The sanctuary city order was among a flurry of immigration measures Trump has signed since taking office in January, including a ban on travellers from seven Muslim-majority countries and a directive calling for a wall on the Mexican border.
A federal appeals court blocked the travel ban. The Administration then revised it, but the new version also is stalled in court.
The judge rejected the Administration's argument that the Executive Order applies only to a relatively small pot of money and said President Donald Trump cannot set new conditions on spending approved by Congress.
Even if the President could do so, those conditions would have to be clearly related to the funds at issue and not coercive, as the executive order appears to be, Orrick said.

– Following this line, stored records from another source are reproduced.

/-- An INSPECT request of a credential with INSPECT answers the records of its OP from the first, up to one that belongs
to another partition or lies beyond the end, which ends it REJECTED_FORMAT, and changes no state but the session's;
HEADERS starts the copying of the partition's headers for its duration. -/
def Obligations.InspectionsComplete : Prop :=
  ∀ (s : State) (n : Nat) (m : Bytes) (x : Session) (w req : Nat) (u : State), Asked s n 7 m x →
    u = s.stamped n x → req = (LopHeader.of m).reqId → u.dev.hasRight x.cred 3 = true → m.length = 32 →
    w = leAt (m.drop 16) 0 16 → field w 15 12 = 0 →
    (∀ (c : Instr) (op : Nat) (r : List Bytes × Bool), (c, op) ∈ [(Instr.inspectPageFrame n m, 1),
        (.inspectPageList n m, 2), (.inspectStreamEntry n m, 3), (.inspectStateDesc n m, 4), (.inspectLines n m, 5),
        (.inspectObject n m, 6)] → field w 7 0 = op → field w 31 16 ≠ 0 → u.dev.repairs = [] →
      r = u.inspectRecords op (field w 11 8) (field w 95 32) (field w 127 96) (field w 31 16) 0 →
      ∃ t, exec c s = .next t ∧ Becomes u (u.dev.reply n req (lopReplies 7 req
        (if r.2 then 0 else Code.rejectedFormat.toNat) r.1.flatten)) t) ∧
    (field w 7 0 = 7 → 1 ≤ field w 127 96 → field w 127 96 ≤ 10000 →
      ∃ t, exec (.inspectHeaders n m) s = .next t ∧
        Becomes u { u.dev with mgmt := { u.dev.mgmt with
          sessions := tset u.dev.mgmt.sessions n { x with
            lastRecord := s.dev.now
            headersUntil := some (field w 11 8, s.dev.now + field w 127 96 * 1000000, req) } } } t)

/-! ### Causes and the safe state -/

/-- A lost clock, a supply out of its window, a control pair that mismatches, a first fabric link that fails, a reading
at the trip level, a failed FAULT_N driver test and a mismatch of the fault line each enter SAFE with the cause's bit, stop
every unit that runs, and leave the memories; a driver test that passes and a reading below every level raise nothing. -/
def Obligations.CausesEnterSafe : Prop :=
  ∀ s : State, s.dev.raised = [] →
    (∀ k, ∃ t, exec (.clockLoss k) s = .next t ∧ Entered s 3 t) ∧
    (∀ r, ∃ t, exec (.supplyOutOfRange r) s = .next t ∧ Entered s 4 t) ∧
    (∀ r, ∃ t, exec (.faultLineMismatch r) s = .next t ∧ Entered s 10 t) ∧
    (∀ (r : Fin 6) l, (s.dev.region r).outOfService = false → (s.dev.region r).linksFailed = [] →
      ∃ t, exec (.fabricLinkFailure r l) s = .next t ∧ Entered s 7 t) ∧
    (∀ r : Fin 6, (s.dev.region r).outOfService = false → (s.dev.region r).pair0Fenced = false →
      (s.dev.region r).pair1Fenced = false →
      ∃ t, exec (.lockstepMismatch (.region r 0)) s = .next t ∧ Entered s 2 t) ∧
    (100 ∉ s.dev.support.pairs → ∃ t, exec (.lockstepMismatch .scheduling) s = .next t ∧ Entered s 2 t) ∧
    (101 ∉ s.dev.support.pairs → ∃ t, exec (.lockstepMismatch .management) s = .next t ∧ Entered s 2 t) ∧
    (∀ x v, s.dev.start.powered = true → atTrip (Sensor.sub x) v 0 = true → atShutdown (Sensor.sub x) v = false →
      Sensor.sub x ∉ s.dev.support.hot → ∃ t, exec (.temperatureReading x v) s = .next t ∧ Entered s 5 t) ∧
    (s.safety.safe = false → s.dev.ready = true →
      (∀ a b, (a && b) = false → ∃ t, exec (.faultNDriverTest a b) s = .next t ∧ Entered s 10 t) ∧
      ∀ n, n = max s.dev.now (max s.dev.driverTest s.dev.start.patternsAt + 604800000000000) →
        CompletesTo (.faultNDriverTest true true) s { s.dev with now := n, driverTest := n })

/-- CAUSE_CLEAR of a cause whose condition holds clears its bit and leaves the state SAFE until a release; a takeover or a
chip pair's restart that completes gives its pair up and clears cause 2 when it was the last; LEAVE_SAFE_STATE of a
credential with the right asks for the release when no cause is present. -/
def Obligations.CausesClear : Prop :=
  ∀ s : State, s.dev.raised = [] →
    (∀ c : Fin 11, s.dev.mayClearCause c = true →
      ∃ t, exec (.causeClear c) s = .next t ∧ t.mem = s.mem ∧ NoticesOnly (s.dev.forgetCause c) t.dev ∧
        t.safety = { s.safety with
          causes := if bit s.safety.causes c then s.safety.causes - 2 ^ (c : Nat) else s.safety.causes }) ∧
    (∀ r : Fin 6, (s.dev.region r).takeover = true → s.dev.support.pairs = [(r : Nat)] →
      ∃ t, exec (.pairTakeoverComplete r) s = .next t ∧ t.mem = s.mem ∧ (t.dev.region r).takeover = false ∧
        t.dev.support.pairs = [] ∧ t.safety = { s.safety with
          causes := if bit s.safety.causes 2 then s.safety.causes - 4 else s.safety.causes }) ∧
    (∀ (m : Bool) obs, s.dev.support.pairs = [if m then 101 else 100] →
      ∃ t, exec (.chipPairRestartComplete m true obs) s = .next t ∧ t.mem = s.mem ∧ t.dev.support.pairs = [] ∧
        t.dev.mgmt.down = (s.dev.mgmt.down && !m) ∧ t.safety = { s.safety with
          causes := if bit s.safety.causes 2 then s.safety.causes - 4 else s.safety.causes }) ∧
    (∀ c : Fin 8, s.dev.fullManagement = true → s.dev.hasRight c 4 = true → s.safety.causes = 0 →
      ∃ t, exec (.leaveSafeState (.cred c)) s = .next t ∧ t.mem = s.mem ∧
        NoticesOnly { s.dev with lastReport := 0 } t.dev ∧ t.safety = { s.safety with release := s.safety.safe })

/-- The loss of a region in service, a region clock that does not relock, and the second link of a region's fabric port
that fails take the region out of service with its two stacks, stop its sorter and drain nothing more; the clock's cause
clears when no other clock is lost. -/
def Obligations.RegionsAreLost : Prop :=
  ∀ (s : State) (r : Fin 6) (l0 l1 : Fin 2), s.dev.raised = [] → (s.dev.region r).outOfService = false → l0 ≠ l1 →
    ∀ (c : Instr) (clear : Bool), (c, clear) ∈ [(Instr.regionLoss r, false)] ++
        (if (s.dev.region r).linksFailed = [(l0 : Nat)] then [(.fabricLinkFailure r l1, false)] else []) ++
        (if s.dev.support.clocks = [.region r] then [(.clockRelockTimeout r, true)] else []) →
      ∃ t, exec c s = .next t ∧ (t.dev.region r).outOfService = true ∧ (t.dev.region r).draining = false ∧
        (t.dev.region r).takeover = false ∧ (t.dev.region r).sorter = {} ∧ (t.dev.region r).wcb = [] ∧
        (t.dev.stack (2 * r)).outOfService = true ∧ (t.dev.stack (2 * r + 1)).outOfService = true ∧
        t.safety = (if clear then { s.safety with
          causes := if bit s.safety.causes 3 then s.safety.causes - 8 else s.safety.causes } else s.safety)

/-- A corrected error of a cell or an engine in service adds 1 to its counter and changes nothing else; any other fault
of a cell, of its block or of an engine fences it; a sorter that runs a job and whose networks disagree is fenced. -/
def Obligations.UnitsReport : Prop :=
  ∀ s : State, s.dev.raised = [] →
    (∀ n : Fin 384, s.dev.cellUp n = true →
      CompletesTo (.cellFault n .corrected) s (s.dev.count (0x7020 + n / 64) (n % 64 + 1) 1) ∧
      (∀ k ∈ [CellFaultKind.storeMultiBit, .feederParity, .checksumCopies],
        ∃ t, exec (.cellFault n k) s = .next t ∧ (t.dev.cell n).fenced = true) ∧
      (∀ k ∈ [CellFaultKind.scratchMultiBit, .dmaParity, .comparatorFault],
        ∃ t, exec (.cellFault n k) s = .next t ∧ ∀ m : Fin 384, (m : Nat) / 8 = n / 8 → (t.dev.cell m).fenced = true)) ∧
    (∀ (k : Fin 12) (e : Fin 16), s.dev.engineUp (k * 16 + e) = true →
      CompletesTo (.engineFault k e .corrected) s
        (s.dev.count (0x7030 + (k * 16 + e) / 16) ((k * 16 + e) % 16 + 1) 1) ∧
      (∀ f ∈ [EngineFaultKind.bufferMultiBit, .checksumCopies],
        ∃ t, exec (.engineFault k e f) s = .next t ∧ (t.dev.engine (k * 16 + e)).fenced = true)) ∧
    (∀ r : Fin 6, (s.dev.region r).sorter.job.isSome = true → (s.dev.region r).sorter.fenced = false →
      ∃ t, exec (.sorterDisagreement r) s = .next t ∧ (t.dev.region r).sorter = { fenced := true })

"Federal funding that bears no meaningful relationship to immigration enforcement cannot be threatened merely because a jurisdiction chooses an immigration enforcement strategy of which the president disapproves," the judge said.

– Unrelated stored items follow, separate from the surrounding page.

@[simp] theorem Dev.setPart_now (p : Nat) (x : Part) : (d.setPart p x).now = d.now := rfl
@[simp] theorem Dev.setPart_freeCount (p : Nat) (x : Part) : (d.setPart p x).freeCount = d.freeCount := rfl
@[simp] theorem Dev.setPart_tick (p : Nat) (x : Part) : (d.setPart p x).tick = d.tick := rfl
@[simp] theorem Dev.setPart_time (p : Nat) (x : Part) : (d.setPart p x).time = d.time := rfl
@[simp] theorem Dev.setPart_conf (p : Nat) (x : Part) : (d.setPart p x).conf = d.conf := rfl
@[simp] theorem Dev.setPart_force (p : Nat) (x : Part) : (d.setPart p x).force = d.force := rfl
@[simp] theorem Dev.setPart_counters (p : Nat) (x : Part) : (d.setPart p x).counters = d.counters := rfl
@[simp] theorem Dev.setPart_deviceSlots (p : Nat) (x : Part) : (d.setPart p x).deviceSlots = d.deviceSlots := rfl
@[simp] theorem Dev.setPart_ports (p : Nat) (x : Part) : (d.setPart p x).ports = d.ports := rfl
@[simp] theorem Dev.setPart_regions (p : Nat) (x : Part) : (d.setPart p x).regions = d.regions := rfl
@[simp] theorem Dev.setPart_stackTab (p : Nat) (x : Part) : (d.setPart p x).stackTab = d.stackTab := rfl
@[simp] theorem Dev.setPart_cells (p : Nat) (x : Part) : (d.setPart p x).cells = d.cells := rfl
@[simp] theorem Dev.setPart_engines (p : Nat) (x : Part) : (d.setPart p x).engines = d.engines := rfl
@[simp] theorem Dev.setPart_jobs (p : Nat) (x : Part) : (d.setPart p x).jobs = d.jobs := rfl
@[simp] theorem Dev.setPart_images (p : Nat) (x : Part) : (d.setPart p x).images = d.images := rfl
@[simp] theorem Dev.setPart_nextImage (p : Nat) (x : Part) : (d.setPart p x).nextImage = d.nextImage := rfl
@[simp] theorem Dev.setPart_objects (p : Nat) (x : Part) : (d.setPart p x).objects = d.objects := rfl
@[simp] theorem Dev.setPart_pageFrames (p : Nat) (x : Part) : (d.setPart p x).pageFrames = d.pageFrames := rfl
@[simp] theorem Dev.setPart_streams (p : Nat) (x : Part) : (d.setPart p x).streams = d.streams := rfl
@[simp] theorem Dev.setPart_stateObjs (p : Nat) (x : Part) : (d.setPart p x).stateObjs = d.stateObjs := rfl
@[simp] theorem Dev.setPart_dirs (p : Nat) (x : Part) : (d.setPart p x).dirs = d.dirs := rfl
@[simp] theorem Dev.setPart_dirHomes (p : Nat) (x : Part) : (d.setPart p x).dirHomes = d.dirHomes := rfl
@[simp] theorem Dev.setPart_stackAlloc (p : Nat) (x : Part) : (d.setPart p x).stackAlloc = d.stackAlloc := rfl
@[simp] theorem Dev.setPart_cacheAlloc (p : Nat) (x : Part) : (d.setPart p x).cacheAlloc = d.cacheAlloc := rfl
@[simp] theorem Dev.setPart_stratus (p : Nat) (x : Part) : (d.setPart p x).stratus = d.stratus := rfl
@[simp] theorem Dev.setPart_transfers (p : Nat) (x : Part) : (d.setPart p x).transfers = d.transfers := rfl
@[simp] theorem Dev.setPart_repairs (p : Nat) (x : Part) : (d.setPart p x).repairs = d.repairs := rfl
@[simp] theorem Dev.setPart_removals (p : Nat) (x : Part) : (d.setPart p x).removals = d.removals := rfl
@[simp] theorem Dev.setPart_capacityEvents (p : Nat) (x : Part) : (d.setPart p x).capacityEvents = d.capacityEvents := rfl
@[simp] theorem Dev.setPart_mgmt (p : Nat) (x : Part) : (d.setPart p x).mgmt = d.mgmt := rfl
@[simp] theorem Dev.setPart_store (p : Nat) (x : Part) : (d.setPart p x).store = d.store := rfl
@[simp] theorem Dev.setPart_start (p : Nat) (x : Part) : (d.setPart p x).start = d.start := rfl
@[simp] theorem Dev.setPart_backup (p : Nat) (x : Part) : (d.setPart p x).backup = d.backup := rfl
@[simp] theorem Dev.setPart_ageing (p : Nat) (x : Part) : (d.setPart p x).ageing = d.ageing := rfl
@[simp] theorem Dev.setPart_pins (p : Nat) (x : Part) : (d.setPart p x).pins = d.pins := rfl
@[simp] theorem Dev.setPart_power (p : Nat) (x : Part) : (d.setPart p x).power = d.power := rfl
@[simp] theorem Dev.setPart_smbus (p : Nat) (x : Part) : (d.setPart p x).smbus = d.smbus := rfl
@[simp] theorem Dev.setPart_support (p : Nat) (x : Part) : (d.setPart p x).support = d.support := rfl
@[simp] theorem Dev.setPart_lockOpened (p : Nat) (x : Part) : (d.setPart p x).lockOpened = d.lockOpened := rfl
@[simp] theorem Dev.setPart_mgmtTest (p : Nat) (x : Part) : (d.setPart p x).mgmtTest = d.mgmtTest := rfl
@[simp] theorem Dev.setPart_mgmtTestUnit (p : Nat) (x : Part) : (d.setPart p x).mgmtTestUnit = d.mgmtTestUnit := rfl
@[simp] theorem Dev.setPart_lastReport (p : Nat) (x : Part) : (d.setPart p x).lastReport = d.lastReport := rfl
@[simp] theorem Dev.setPart_lastValue (p : Nat) (x : Part) : (d.setPart p x).lastValue = d.lastValue := rfl
@[simp] theorem Dev.setPart_driverTest (p : Nat) (x : Part) : (d.setPart p x).driverTest = d.driverTest := rfl
@[simp] theorem Dev.setPart_arrivals (p : Nat) (x : Part) : (d.setPart p x).arrivals = d.arrivals := rfl
@[simp] theorem Dev.setPart_raised (p : Nat) (x : Part) : (d.setPart p x).raised = d.raised := rfl

@[simp] theorem Dev.modPart_now (p : Nat) (f : Part → Part) : (d.modPart p f).now = d.now := rfl
@[simp] theorem Dev.modPart_freeCount (p : Nat) (f : Part → Part) : (d.modPart p f).freeCount = d.freeCount := rfl
@[simp] theorem Dev.modPart_tick (p : Nat) (f : Part → Part) : (d.modPart p f).tick = d.tick := rfl
@[simp] theorem Dev.modPart_time (p : Nat) (f : Part → Part) : (d.modPart p f).time = d.time := rfl
@[simp] theorem Dev.modPart_conf (p : Nat) (f : Part → Part) : (d.modPart p f).conf = d.conf := rfl
@[simp] theorem Dev.modPart_force (p : Nat) (f : Part → Part) : (d.modPart p f).force = d.force := rfl
@[simp] theorem Dev.modPart_counters (p : Nat) (f : Part → Part) : (d.modPart p f).counters = d.counters := rfl
@[simp] theorem Dev.modPart_deviceSlots (p : Nat) (f : Part → Part) : (d.modPart p f).deviceSlots = d.deviceSlots := rfl
@[simp] theorem Dev.modPart_ports (p : Nat) (f : Part → Part) : (d.modPart p f).ports = d.ports := rfl
@[simp] theorem Dev.modPart_regions (p : Nat) (f : Part → Part) : (d.modPart p f).regions = d.regions := rfl
@[simp] theorem Dev.modPart_stackTab (p : Nat) (f : Part → Part) : (d.modPart p f).stackTab = d.stackTab := rfl
@[simp] theorem Dev.modPart_cells (p : Nat) (f : Part → Part) : (d.modPart p f).cells = d.cells := rfl
@[simp] theorem Dev.modPart_engines (p : Nat) (f : Part → Part) : (d.modPart p f).engines = d.engines := rfl
@[simp] theorem Dev.modPart_jobs (p : Nat) (f : Part → Part) : (d.modPart p f).jobs = d.jobs := rfl
@[simp] theorem Dev.modPart_images (p : Nat) (f : Part → Part) : (d.modPart p f).images = d.images := rfl
@[simp] theorem Dev.modPart_nextImage (p : Nat) (f : Part → Part) : (d.modPart p f).nextImage = d.nextImage := rfl
@[simp] theorem Dev.modPart_objects (p : Nat) (f : Part → Part) : (d.modPart p f).objects = d.objects := rfl
@[simp] theorem Dev.modPart_pageFrames (p : Nat) (f : Part → Part) : (d.modPart p f).pageFrames = d.pageFrames := rfl
@[simp] theorem Dev.modPart_streams (p : Nat) (f : Part → Part) : (d.modPart p f).streams = d.streams := rfl
@[simp] theorem Dev.modPart_stateObjs (p : Nat) (f : Part → Part) : (d.modPart p f).stateObjs = d.stateObjs := rfl
@[simp] theorem Dev.modPart_dirs (p : Nat) (f : Part → Part) : (d.modPart p f).dirs = d.dirs := rfl
@[simp] theorem Dev.modPart_dirHomes (p : Nat) (f : Part → Part) : (d.modPart p f).dirHomes = d.dirHomes := rfl
@[simp] theorem Dev.modPart_stackAlloc (p : Nat) (f : Part → Part) : (d.modPart p f).stackAlloc = d.stackAlloc := rfl
@[simp] theorem Dev.modPart_cacheAlloc (p : Nat) (f : Part → Part) : (d.modPart p f).cacheAlloc = d.cacheAlloc := rfl
@[simp] theorem Dev.modPart_stratus (p : Nat) (f : Part → Part) : (d.modPart p f).stratus = d.stratus := rfl
@[simp] theorem Dev.modPart_transfers (p : Nat) (f : Part → Part) : (d.modPart p f).transfers = d.transfers := rfl
@[simp] theorem Dev.modPart_repairs (p : Nat) (f : Part → Part) : (d.modPart p f).repairs = d.repairs := rfl
@[simp] theorem Dev.modPart_removals (p : Nat) (f : Part → Part) : (d.modPart p f).removals = d.removals := rfl
@[simp] theorem Dev.modPart_capacityEvents (p : Nat) (f : Part → Part) : (d.modPart p f).capacityEvents = d.capacityEvents := rfl
@[simp] theorem Dev.modPart_mgmt (p : Nat) (f : Part → Part) : (d.modPart p f).mgmt = d.mgmt := rfl
@[simp] theorem Dev.modPart_store (p : Nat) (f : Part → Part) : (d.modPart p f).store = d.store := rfl
@[simp] theorem Dev.modPart_start (p : Nat) (f : Part → Part) : (d.modPart p f).start = d.start := rfl
@[simp] theorem Dev.modPart_backup (p : Nat) (f : Part → Part) : (d.modPart p f).backup = d.backup := rfl
@[simp] theorem Dev.modPart_ageing (p : Nat) (f : Part → Part) : (d.modPart p f).ageing = d.ageing := rfl
@[simp] theorem Dev.modPart_pins (p : Nat) (f : Part → Part) : (d.modPart p f).pins = d.pins := rfl
@[simp] theorem Dev.modPart_power (p : Nat) (f : Part → Part) : (d.modPart p f).power = d.power := rfl
@[simp] theorem Dev.modPart_smbus (p : Nat) (f : Part → Part) : (d.modPart p f).smbus = d.smbus := rfl
@[simp] theorem Dev.modPart_support (p : Nat) (f : Part → Part) : (d.modPart p f).support = d.support := rfl
@[simp] theorem Dev.modPart_lockOpened (p : Nat) (f : Part → Part) : (d.modPart p f).lockOpened = d.lockOpened := rfl
@[simp] theorem Dev.modPart_mgmtTest (p : Nat) (f : Part → Part) : (d.modPart p f).mgmtTest = d.mgmtTest := rfl
@[simp] theorem Dev.modPart_mgmtTestUnit (p : Nat) (f : Part → Part) : (d.modPart p f).mgmtTestUnit = d.mgmtTestUnit := rfl
@[simp] theorem Dev.modPart_lastReport (p : Nat) (f : Part → Part) : (d.modPart p f).lastReport = d.lastReport := rfl
@[simp] theorem Dev.modPart_lastValue (p : Nat) (f : Part → Part) : (d.modPart p f).lastValue = d.lastValue := rfl
@[simp] theorem Dev.modPart_driverTest (p : Nat) (f : Part → Part) : (d.modPart p f).driverTest = d.driverTest := rfl
@[simp] theorem Dev.modPart_arrivals (p : Nat) (f : Part → Part) : (d.modPart p f).arrivals = d.arrivals := rfl
@[simp] theorem Dev.modPart_raised (p : Nat) (f : Part → Part) : (d.modPart p f).raised = d.raised := rfl

@[simp] theorem Dev.modPort_now (n : Nat) (f : Port → Port) : (d.modPort n f).now = d.now := rfl
@[simp] theorem Dev.modPort_freeCount (n : Nat) (f : Port → Port) : (d.modPort n f).freeCount = d.freeCount := rfl
@[simp] theorem Dev.modPort_tick (n : Nat) (f : Port → Port) : (d.modPort n f).tick = d.tick := rfl
@[simp] theorem Dev.modPort_time (n : Nat) (f : Port → Port) : (d.modPort n f).time = d.time := rfl
@[simp] theorem Dev.modPort_conf (n : Nat) (f : Port → Port) : (d.modPort n f).conf = d.conf := rfl
@[simp] theorem Dev.modPort_force (n : Nat) (f : Port → Port) : (d.modPort n f).force = d.force := rfl
@[simp] theorem Dev.modPort_counters (n : Nat) (f : Port → Port) : (d.modPort n f).counters = d.counters := rfl
@[simp] theorem Dev.modPort_deviceSlots (n : Nat) (f : Port → Port) : (d.modPort n f).deviceSlots = d.deviceSlots := rfl
@[simp] theorem Dev.modPort_parts (n : Nat) (f : Port → Port) : (d.modPort n f).parts = d.parts := rfl
@[simp] theorem Dev.modPort_regions (n : Nat) (f : Port → Port) : (d.modPort n f).regions = d.regions := rfl
@[simp] theorem Dev.modPort_stackTab (n : Nat) (f : Port → Port) : (d.modPort n f).stackTab = d.stackTab := rfl
@[simp] theorem Dev.modPort_cells (n : Nat) (f : Port → Port) : (d.modPort n f).cells = d.cells := rfl
@[simp] theorem Dev.modPort_engines (n : Nat) (f : Port → Port) : (d.modPort n f).engines = d.engines := rfl
@[simp] theorem Dev.modPort_jobs (n : Nat) (f : Port → Port) : (d.modPort n f).jobs = d.jobs := rfl
@[simp] theorem Dev.modPort_images (n : Nat) (f : Port → Port) : (d.modPort n f).images = d.images := rfl
@[simp] theorem Dev.modPort_nextImage (n : Nat) (f : Port → Port) : (d.modPort n f).nextImage = d.nextImage := rfl
@[simp] theorem Dev.modPort_objects (n : Nat) (f : Port → Port) : (d.modPort n f).objects = d.objects := rfl
@[simp] theorem Dev.modPort_pageFrames (n : Nat) (f : Port → Port) : (d.modPort n f).pageFrames = d.pageFrames := rfl
@[simp] theorem Dev.modPort_streams (n : Nat) (f : Port → Port) : (d.modPort n f).streams = d.streams := rfl
@[simp] theorem Dev.modPort_stateObjs (n : Nat) (f : Port → Port) : (d.modPort n f).stateObjs = d.stateObjs := rfl
@[simp] theorem Dev.modPort_dirs (n : Nat) (f : Port → Port) : (d.modPort n f).dirs = d.dirs := rfl
@[simp] theorem Dev.modPort_dirHomes (n : Nat) (f : Port → Port) : (d.modPort n f).dirHomes = d.dirHomes := rfl
@[simp] theorem Dev.modPort_stackAlloc (n : Nat) (f : Port → Port) : (d.modPort n f).stackAlloc = d.stackAlloc := rfl
@[simp] theorem Dev.modPort_cacheAlloc (n : Nat) (f : Port → Port) : (d.modPort n f).cacheAlloc = d.cacheAlloc := rfl
@[simp] theorem Dev.modPort_stratus (n : Nat) (f : Port → Port) : (d.modPort n f).stratus = d.stratus := rfl
@[simp] theorem Dev.modPort_transfers (n : Nat) (f : Port → Port) : (d.modPort n f).transfers = d.transfers := rfl
@[simp] theorem Dev.modPort_repairs (n : Nat) (f : Port → Port) : (d.modPort n f).repairs = d.repairs := rfl
@[simp] theorem Dev.modPort_removals (n : Nat) (f : Port → Port) : (d.modPort n f).removals = d.removals := rfl
@[simp] theorem Dev.modPort_capacityEvents (n : Nat) (f : Port → Port) : (d.modPort n f).capacityEvents = d.capacityEvents := rfl
@[simp] theorem Dev.modPort_mgmt (n : Nat) (f : Port → Port) : (d.modPort n f).mgmt = d.mgmt := rfl
@[simp] theorem Dev.modPort_store (n : Nat) (f : Port → Port) : (d.modPort n f).store = d.store := rfl
@[simp] theorem Dev.modPort_start (n : Nat) (f : Port → Port) : (d.modPort n f).start = d.start := rfl
@[simp] theorem Dev.modPort_backup (n : Nat) (f : Port → Port) : (d.modPort n f).backup = d.backup := rfl
@[simp] theorem Dev.modPort_ageing (n : Nat) (f : Port → Port) : (d.modPort n f).ageing = d.ageing := rfl
@[simp] theorem Dev.modPort_pins (n : Nat) (f : Port → Port) : (d.modPort n f).pins = d.pins := rfl
@[simp] theorem Dev.modPort_power (n : Nat) (f : Port → Port) : (d.modPort n f).power = d.power := rfl
@[simp] theorem Dev.modPort_smbus (n : Nat) (f : Port → Port) : (d.modPort n f).smbus = d.smbus := rfl
@[simp] theorem Dev.modPort_support (n : Nat) (f : Port → Port) : (d.modPort n f).support = d.support := rfl
@[simp] theorem Dev.modPort_lockOpened (n : Nat) (f : Port → Port) : (d.modPort n f).lockOpened = d.lockOpened := rfl
@[simp] theorem Dev.modPort_mgmtTest (n : Nat) (f : Port → Port) : (d.modPort n f).mgmtTest = d.mgmtTest := rfl
@[simp] theorem Dev.modPort_mgmtTestUnit (n : Nat) (f : Port → Port) : (d.modPort n f).mgmtTestUnit = d.mgmtTestUnit := rfl
@[simp] theorem Dev.modPort_lastReport (n : Nat) (f : Port → Port) : (d.modPort n f).lastReport = d.lastReport := rfl
@[simp] theorem Dev.modPort_lastValue (n : Nat) (f : Port → Port) : (d.modPort n f).lastValue = d.lastValue := rfl
@[simp] theorem Dev.modPort_driverTest (n : Nat) (f : Port → Port) : (d.modPort n f).driverTest = d.driverTest := rfl
@[simp] theorem Dev.modPort_arrivals (n : Nat) (f : Port → Port) : (d.modPort n f).arrivals = d.arrivals := rfl
@[simp] theorem Dev.modPort_raised (n : Nat) (f : Port → Port) : (d.modPort n f).raised = d.raised := rfl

The Justice Department had no immediate comment.
San Francisco City lawyer Dennis Herrera said the President was "forced to back down".
"This is why we have courts - to halt the overreach of a president and an attorney-general who either don't understand the Constitution or chose to ignore it," Herrera said.
A Justice Department lawyer, Chad Readler, had defended the President's Executive Order as an attempt to use his "bully pulpit" to "encourage communities and states to comply with the law".
Readler said the order applied to only three Justice Department and Homeland Security grants that would affect less than US$1 million for Santa Clara County and possibly no money for San Francisco.
But the judge disagreed, saying the order was written broadly to "reach all federal grants" and potentially jeopardises hundreds of millions of dollars in funding to San Francisco and Santa Clara.
He cited comments by the President and Attorney General Jeff Sessions as evidence that the order was intended to target a wide array of federal funding and that the President himself had called it a "weapon" to use against recalcitrant cities.